Sec. 3. To promote the reasonable, orderly, and effective
display of outdoor advertising, to improve and enhance scenic
beauty
consistent with section 131 of title 23 of the United States
Code,
23 USC 131, and to limit and reduce
the illegal possession
and use of tobacco by minors, the legislature finds it appropriate
to regulate and control outdoor advertising and outdoor advertising
as it pertains to tobacco adjacent to the streets, roads, highways,
and
freeways within this state and that outdoor advertising is
serves a public need as a legitimate accessory commercial use of
private
property, is an integral part of the marketing function,
and an established segment of the economy of this state.
Sec. 4. (1) This act regulates and controls the size,
lighting, and spacing of signs and sign structures in adjacent
areas and occupies the whole field of that regulation and control
except for the following:
(a) A county, city, village, township, or charter township may
enact ordinances to regulate and control the operation, size,
lighting, and spacing of signs and sign structures but shall not
permit a sign or sign structure that is otherwise prohibited by
this act or require or cause the removal of lawfully erected signs
or sign structures subject to this act without the payment of just
compensation. A sign owner shall apply for an annual permit
pursuant to section 6 for each sign to be maintained or to be
erected within that county, city, village, charter township, or
township. A sign erected or maintained within that county, city,
village, township, or charter township shall also comply with all
applicable provisions of this act. An ordinance or code adopted by
a county, city, village, township, or charter township that
regulates the operation, size, lighting, or spacing of signs and
sign structures and that is more stringent than the laws of this
state is not made void by this act.
(b) A county, city, village, charter township, or township
vested by law with authority to enact zoning codes has full
authority under its own zoning codes or ordinances to establish
commercial or industrial areas and the actions of a county, city,
village, charter township, or township in so doing shall be
accepted for the purposes of this act. However, except as provided
in subdivision (a), zoning that is not part of a comprehensive
zoning plan and is taken primarily to permit outdoor advertising
structures shall not be accepted for purposes of this act. A zone
in which limited commercial or industrial activities are permitted
as incidental to other primary land uses is not a commercial or
industrial zone for outdoor advertising control purposes.
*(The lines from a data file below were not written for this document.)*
/-- With the advance at rest, a rise changes the count alone of the receive order, and it rests still. -/
theorem risen_rests (h : u.Placed w n kept) (hu : OrderSound u) (hw : AdvanceRests w)
    (hafter : follows u.rx.count n = true → u.ahead u.rx.count < u.ahead n) :
    w.riseAndAdvance n = w.risenBy n ∧ (w.risenBy n).rx = { w.rx with count := (w.risenBy n).rx.count } := by
  cases hf : follows w.rx.count n with
  | false =>
    rw [State.riseAndAdvance_eq, State.risenBy_of_not hf]
    exact ⟨State.advance_of_rests hw, rfl⟩
  | true =>
    have hle : w.ahead w.rx.count ≤ w.ahead (n - 1) := by
      rw [h.ahead, h.ahead, h.count]
      exact count_le_pred (hafter (h.count ▸ hf))
    obtain ⟨hrests, hrx, -⟩ := AdvanceRests_raiseCount (n := n) (h.gapsBefore hu) (h.gaps_length hu) hw hle
    rw [State.riseAndAdvance_eq, State.risenBy_of_follows hf]
    exact ⟨State.advance_of_rests hrests, by rw [hrx]⟩

/-! ### The advance delivers -/

/-- The first step from the position after the settled point: its notice is delivered, or the position settled (R101). -/
theorem step (h : u.Placed w n kept) (hu : OrderSound u) (hnew : u.knownAt n = false) {v : State} (hnext : n = u.rx.settled + 1)
    (hbase : v.pool.pendingBase = none) (hrx : v.rx = { w.rx with count := v.rx.count }) :
    ∃ v', v.advanceStep = some v' ∧ v'.rx.settled = n ∧ v'.rx.count = v.rx.count
      ∧ v'.rx.queue = u.rx.queue ++ kept.toList.map .notice := by
  have hahead : u.ahead n = 1 := by rw [hnext, ahead_next]
  have hsettled : v.rx.settled = u.rx.settled := by rw [hrx]; exact h.settled
  have hqueue : v.rx.queue = u.rx.queue := by rw [hrx]; exact h.queue
  have hholds : v.rx.holdSet = w.rx.holdSet := by rw [hrx]
  have hplace : v.rx.settled + 1 = n := by rw [hsettled, hnext]
  cases hfind : v.rx.holdSet.find? (·.number == v.rx.settled + 1) with
  | some x =>
    have hx : kept = some x := h.held_at hu hnew (hholds ▸ List.mem_of_find?_eq_some hfind)
      (hplace ▸ by simpa using List.find?_some hfind)
    refine ⟨_, State.advanceStep_of_held hbase hfind, hplace, rfl, ?_⟩
    rw [hx, ← hqueue]
    rfl
  | none =>
    have hkept : kept = none := Option.eq_none_iff_forall_ne_some.mpr fun x hx => by
      have hmem : x ∈ v.rx.holdSet := hholds ▸ (h.held x).mpr (.inr hx)
      exact List.find?_eq_none.mp hfind x hmem (by rw [hplace, h.number x hx]; simp)
    have hknown : v.knownAt (v.rx.settled + 1) = true := by
      rw [knownAt_congr (s := w) (by rw [hrx]) (by rw [hrx]), hplace, h.knownAt (by omega) (by omega)]
      simp
    refine ⟨_, State.advanceStep_of_known hbase hfind hknown, hplace, rfl, ?_⟩
    rw [hkept, ← hqueue]
    exact (List.append_nil _).symm

/-- The advance from the position's own step on: it has come at least that far, and its queue goes on from that record. -/
theorem delivers (h : u.Placed w n kept) (hu : OrderSound u) (hnew : u.knownAt n = false) (hnext : n = u.rx.settled + 1)
    (hv : OrderSound (w.risenBy n)) (hbase : (w.risenBy n).pool.pendingBase = none)
    (hrx : (w.risenBy n).rx = { w.rx with count := (w.risenBy n).rx.count }) : let t := w.riseAndAdvance n
    1 ≤ u.ahead t.rx.settled ∧ u.ahead t.rx.settled ≤ u.ahead t.rx.count
      ∧ (∃ more, t.rx.queue = u.rx.queue ++ kept.toList.map .notice ++ more)
      ∧ (t.rx.count = n → t.rx.settled = n ∧ t.rx.queue = u.rx.queue ++ kept.toList.map .notice ∧ t.gaps = []) := by
  intro t
  have hsettled : (w.risenBy n).rx.settled = u.rx.settled := by rw [hrx]; exact h.settled
  have hahead (m : LineNo) : (w.risenBy n).ahead m = u.ahead m := ahead_congr hsettled m
  obtain ⟨v, hstep, hvsettled, hvcount, hvqueue⟩ := h.step hu hnew hnext hbase hrx
  obtain ⟨hreached, hqueue⟩ := State.advance_after_step hv hstep
  obtain ⟨hO, ⟨hcount, hwithin, -⟩, -⟩ := State.advance_spec hv
  have hfirst : u.ahead v.rx.settled = 1 := by rw [hvsettled, hnext, ahead_next]
  rw [hahead, hahead, hfirst] at hreached
  rw [hahead, hahead, ← hcount] at hwithin
  refine ⟨hreached, hwithin, ?_, fun hrisen => ?_⟩
  · obtain ⟨more, hmore⟩ := hqueue
    exact ⟨more, by rw [← hvqueue]; exact hmore⟩
  · have hend : v.rx.count = v.rx.settled := by rw [hvcount, ← hcount, hvsettled]; exact hrisen
    have hone : t = v := State.advance_of_one hstep (State.advanceStep_of_caughtUp (State.advanceStep_spec hv hstep).1 hend)
    rw [hone]
    exact ⟨hvsettled, hvqueue, ((State.advanceStep_spec hv hstep).1.caughtUp hend).2.2⟩

/-- The gap table follows the settled point where the count stands (R117 to R119). -/
theorem trims (h : u.Placed w n kept) (hu : OrderSound u) (hw : OrderSound w)
    (hreached : u.ahead n ≤ u.ahead w.advance.rx.settled) : GapsTrimmed u u.gaps w.advance := by
  obtain ⟨-, ⟨-, hwithin, hknown, -⟩, -⟩ := State.advance_spec hw
  rw [h.ahead, h.ahead, h.count] at hwithin
  have hspan := hu.1
  have htrimmed : GapsTrimmed (u.makeKnown n) (u.makeKnown n).gaps w.advance := by
    have hgaps := State.advance_gaps hw
    have hahead : w.ahead = (u.makeKnown n).ahead := funext h.ahead
    unfold GapsTrimmed at hgaps ⊢
    rw [← h.gaps, ← hahead]
    exact hgaps
  refine GapsTrimmed_makeKnown hu.gapsWithin hreached (by omega) (fun m hm _ => ?_) htrimmed
  rw [hknown m (by rw [h.ahead, h.ahead]; exact hm)]
  exact knownAt_congr (s := u.makeKnown n) h.settled h.known m

/-- A rise to the position after the settled point leaves the order alone: nothing is missing below the number (R5). -/
theorem risen_next (h : u.Placed w n kept) (hnext : n = u.rx.settled + 1)
    (hafter : follows u.rx.count n = true → u.ahead u.rx.count < u.ahead n) :
    (w.risenBy n).rx = { w.rx with count := (w.risenBy n).rx.count } ∧ (w.risenBy n).pool = w.pool
      ∧ (w.risenBy n).gaps = w.gaps ∧ (follows u.rx.count n = true → u.rx.count = u.rx.settled) := by
  cases hf : follows w.rx.count n with
  | false =>
    rw [State.risenBy_of_not hf]
    exact ⟨rfl, rfl, rfl, fun hrises => by rw [← h.count, hf] at hrises; cases hrises⟩
  | true =>
    have hlow := hafter (h.count ▸ hf)
    rw [hnext, ahead_next] at hlow
    have hcount : u.rx.count = u.rx.settled := ahead_inj (s := u) (by rw [ahead_settled]; omega)
    have hlast : n - 1 = w.rx.count := by rw [h.count, hcount, hnext]; simp
    obtain ⟨hrx, hpool, hgaps, -⟩ := State.raiseCount_rx (m := w) (n := n) (.inl hlast)
    rw [State.risenBy_of_follows hf]
    exact ⟨by rw [hrx], hpool, hgaps hlast, fun _ => hcount⟩

/-- What the rise does, seen from the station before the position was placed (R2, R5, R12, R15). -/
theorem raises (h : u.Placed w n kept) (hu : OrderSound u) (hf : follows u.rx.count n = true)
    (hafter : u.ahead u.rx.count < u.ahead n) (hgaps : (w.riseAndAdvance n).gaps = (w.risenBy n).gaps)
    (hrests : AdvanceRests w ∨ u.gaps = []) : CountRaised u (w.riseAndAdvance n) n (n - 1) := by
  have hsame : w.gaps = u.gaps := h.gaps_of_after hu hafter
  have hle : w.ahead w.rx.count ≤ w.ahead (n - 1) := by
    rw [h.ahead, h.ahead, h.count]
    exact count_le_pred hafter
  have hrisen : w.risenBy n = w.raiseCount n (n - 1) := State.risenBy_of_follows (h.count ▸ hf)
  rw [State.riseAndAdvance_eq, hrisen] at hgaps ⊢
  refine (State.raiseCount_spec fun _ => hle).congr h.count (by rw [h.rest]) (by rw [h.rest]) (by rw [h.rest]) (by rw [h.rest])
    (State.cfg_congr (by rw [h.rest])) (by rw [h.rest]) hsame (by rw [h.rest]) (by simp) (by simp) (by simp) (by simp) (by simp)
    hgaps fun _ _ hlast before e hsplit hlen hlost => ?_
  obtain hrests | hnone := hrests
  · obtain ⟨-, -, -, hrange⟩ := State.raiseCount_rx (m := w) (n := n) (last := n - 1)
      (.inr (.inr ⟨h.gapsBefore hu, hrests, hsame ▸ hlen, hle⟩))
    exact ((hrange (h.count ▸ hlast)).2 before e (hsame ▸ hsplit) (hsame ▸ hlen)).2 hlost
  · rw [hnone] at hlen
    cases hlen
(c) An ordinance or code of a city, village, township, or
charter township that existed on March 31, 1972 and that prohibits
signs or sign structures is not made void by this act.
(d) A county ordinance that regulates and controls the size,
lighting, and spacing of signs and sign structures shall only apply
in a township within the county if the township has not enacted an
ordinance to regulate and control the size, lighting, and spacing
of signs and sign structures.
(e) A county, on its own initiative or at the request of a
city, village, township, or charter township within that county,
may prepare a model ordinance as described in subdivision (a). A
city, village, township, or charter township within that county may
adopt the model ordinance.
(2) Consistent with section 1263 of the revised school code,
1976 PA 451, MCL 380.1263, and Charter Twp of Northville v
Northville Pub Schools, 469 Mich 285 (2003), public school property
is exempt from a zoning ordinance enacted by or a zoning
classification assigned by a county, city, village, township, or
charter township.
(3) Public school property shall qualify as unzoned property
of a mixed public and commercial use under this act, regardless of
the zoning classification assigned to the property by a county,
city, village, township, or charter township, if the public school
is using or proposing to use public school property for a purpose
that may provide a benefit, including, but not limited to, a
commercial or financial benefit, to the public school, its
governing board, or its foundation.
(4) A school building or a high school building, including an
athletic field or facility, that is located on public school
property and used for instructional or noninstructional school
purposes and that provides a benefit, including, but not a limited
to, a commercial or financial benefit, to a public school or the
governing board of a public school shall qualify as a permanent
structure devoted to the industrial or commercial purposes
described in section 2(e).
Sec. 6. (1) A sign owner shall apply for an annual permit on a
form prescribed by the department for each sign or sign structure
to be maintained or erected in an adjacent area where the facing of
the sign or sign structure is visible from a regulated route. The
form shall require the name and business address of the applicant,
the name and address of the owner of the property on which the sign
or sign structure is to be located, the date the sign or sign
structure, if currently maintained, was erected, the zoning
classification of the property, a precise description of where the
sign or sign structure is or will be situated and a certification
that the sign or sign structure is not prohibited by section 18(a),
(b), (c), or (d) and that the sign or sign structure does not
violate any provisions of this act. The sign permit application
shall include a statement signed by the owner of the land on which
the sign or sign structure is to be placed, acknowledging that no
trees or shrubs in the adjacent highway right-of-way may be
removed, trimmed, or in any way damaged or destroyed without the
written
authorization of the department. The Except as otherwise
provided in this subsection, the department may require
documentation to verify the zoning classification of the property,
the consent of the land owner, and any other matter considered
essential to the evaluation of compliance with this act. The
department shall not require a signed written statement from a
county, city, village, township, or charter township as part of the
documentation it may require under this subsection. A sign owner
shall apply for a separate annual permit for each sign or sign
structure for each regulated route subject to this act from which
the facing of the sign or sign structure is visible.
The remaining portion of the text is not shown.